How do I find out if it's pre millennium?


----------



## coffeechap (Apr 5, 2012)

how old is it? take the base off there is a date marker in there


----------



## spune (Oct 3, 2011)

Can't see an actual date, sticker, just where it was made etc. Should it be on that?


----------



## coffeechap (Apr 5, 2012)

measure the diameter of the portafilter 51mm equals post millenium 49mm pre milenium, also if the piston in the group is brass it is premillenium post milenium are polymer pistons


----------



## spune (Oct 3, 2011)

Post it is...

Any ideas on how it's done with these?


----------



## Orangertange (Jul 4, 2013)

if it's post should be able to fit 14g in the double basket easy


----------



## spune (Oct 3, 2011)

I'll give it a go at 14g in the morning, cheers.

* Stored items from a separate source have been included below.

/-- A ring read back after a write to a ring. -/
@[simp] theorem State.setRing_ring (c k : ChanId) (d e : Dir) (r : Ring) :
    (s.setRing c d r).ring k e = if c = k ∧ d = e then r else s.ring k e := by
  cases d <;> cases e <;> simp [State.ring, State.setRing, get_set_fin]

/-- Writing a transmit ring leaves every receive ring. -/
@[simp] theorem State.setRing_tx_rxRing (c : ChanId) (r : Ring) : (s.setRing c .tx r).rxRing = s.rxRing := rfl
/-- Writing a receive ring leaves every transmit ring. -/
@[simp] theorem State.setRing_rx_txRing (c : ChanId) (r : Ring) : (s.setRing c .rx r).txRing = s.txRing := rfl

/-- The activity gate sets `active` and writes nothing else of the port (R181). -/
@[simp] theorem State.activate_pt (p k : PortId) :
    (s.activate p).pt k = if p = k then { s.pt p with active := true } else s.pt k := by
  unfold State.activate
  split
  · rename_i h
    split
    · rename_i e; subst e; rw [← h]
    · rfl
  · simp

/-- The activity gate clears `active` and writes nothing else of the port (R181). -/
@[simp] theorem State.deactivate_pt (p k : PortId) :
    (s.deactivate p).pt k = if p = k then { s.pt p with active := false } else s.pt k := by
  unfold State.deactivate
  split
  · simp
  · rename_i h
    split
    · rename_i e; subst e; rw [Bool.not_eq_true] at h; rw [← h]
    · rfl

/-- ACTIVATE is emitted exactly when the port was not active (R181). -/
@[simp] theorem State.activate_evq (p : PortId) :
    (s.activate p).evq = s.evq ++ if (s.pt p).active then [] else [.activate p] := by
  unfold State.activate; split <;> simp_all

/-- DEACTIVATE is emitted exactly when the port was active (R181). -/
@[simp] theorem State.deactivate_evq (p : PortId) :
    (s.deactivate p).evq = s.evq ++ if (s.pt p).active then [.deactivate p] else [] := by
  unfold State.deactivate; split <;> simp_all

end Sys2Proof.Machine
end

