/-! ### The step -/

theorem State.channelsOk.setModeCore {s : State} (h : s.channelsOk) (ch : ChanId) (p : ProtoField) (tS : Option Slot) (tB : Bank)
    (rS : Option Slot) (rB : Bank) (eb : Bool) : (setModeCore ch p tS tB rS rB eb s).channelsOk := by
  intro k
  by_cases hk : k = ch
  · rw [hk, setModeCore_ch]
    exact Channel.consistent.mode (h ch) _ _ _ _ _ _ _ _
  · rw [(setModeCore_frame ch p tS tB rS rB eb s).others k hk]
    exact h k

theorem State.channelsOk.closeChannel {s : State} (h : s.channelsOk) (ch : ChanId) : (closeChannel ch s).channelsOk := by
  intro k
  rw [closeChannel_ch]
  split
  · exact Channel.reset_consistent
  · exact h k

theorem powerOn_channelsOk (c : Config) : (State.powerOn c).channelsOk := by
  intro ch
  rw [powerOn_ch]
  exact Channel.reset_consistent

theorem channelsOk_stepParts : StepParts State.channelsOk where
  yield _ h := h.congr (State.yield_ch _)
  fill _ c h := h.transmitFill c
  drain _ c h := h.receiveDrain c
  diag _ _ h := h
  emit _ _ _ h := h
  lineAct _ _ h := h
  setStatus _ _ h := h
  setPort _ _ _ h := h
  freshD _ d h := h.modChan d _ fun x => x.fresh
  setEnv _ _ h := h
  answer _ _ h := h
  takeEvent _ h := h
  stimulus s st h := h.congr (applyStimulus_frame st s).ch
  openCh _ c h := h.modChan c _ fun x => x.of_update rfl
  close _ c h := h.closeChannel c
  setMode _ c _ _ _ _ _ _ _ _ h := h.setModeCore c _ _ _ _ _ _
  conf _ c g h := State.channelsOk.setModeCore
    (h.modChan c (fun x => { x with conf := g }) fun x => x.of_update rfl) c _ _ _ _ _ _
  submit _ c _ hne h := h.modChan c _ fun x => x.queued hne

/-- Settles O58: every update of a record leaves it consistent; the cursor advances only by bytes of the head frame. -/
theorem stepKeepsChannelsConsistent : Obligations.StepKeepsChannelsConsistent := fun _ _ hs h =>
  channelsOk_stepParts.step (fun _ _ h => h) (fun _ _ h => h) (fun u _ _ => powerOn_channelsOk u.cfg) h hs

end Sys2Proof.Machine

/-! PROOFS. The configuration and the controller state over a step (R21, R49, R234, R254, R256), the other inputs of a step (R44, R88)
and power-on (R280). -/

namespace Sys2Proof.Machine

theorem cfg_stepParts (g : Config) : StepParts fun s => s.cfg = g where
  yield s h := s.yield_cfg.trans h
  fill s c h := (transmitFill_frame c s).cfg.trans h
  drain s c h := (receiveDrain_frame c s).cfg.trans h
  diag _ _ h := h
  emit _ _ _ h := h
  lineAct _ _ h := h
  setStatus _ _ h := h
  setPort _ _ _ h := h
  freshD _ _ h := h
  setEnv _ _ h := h
  answer _ _ h := h
  takeEvent _ h := h
  stimulus s st h := (applyStimulus_frame st s).cfg.trans h
  openCh _ _ h := h
  close s c h := (closeChannel_fields c s).1.trans h
  setMode s c p tS tB rS rB eb _ _ h := (setModeCore_frame c p tS tB rS rB eb s).cfg.trans h
  conf _ c _ h := (setModeCore_frame c _ _ _ _ _ _ _).cfg.trans h
  submit _ _ _ _ h := h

How long do you hold the lever up for, out of interest?


----------



## coffeechap (Apr 5, 2012)

i will see if i can get a later variant tripple, if you are lkoading up a stack double lift the lever for about 6 seconds then do a half pull until drips start coming out, then raise lever again and do a full pull immediately


----------



## Orangertange (Jul 4, 2013)

seconded above,

don't think you get can get much more than 25ml outa a la pavoni, so think 14gs should be enough, think I used to get up to 15g in my one, dependant on bean


----------



## spune (Oct 3, 2011)

Thanks a lot you two, I appreciate it.

Loving it so far, such a rewarding way to brew!


----------



## spune (Oct 3, 2011)

Cranked it up to a whopping 13g this morning, worked a treat using the method you both suggested. A lovely brew, much more rich and a lovely crema.

I could have probably done with a coarser grind as it was quite a bit of force needed on the lever, but still.


----------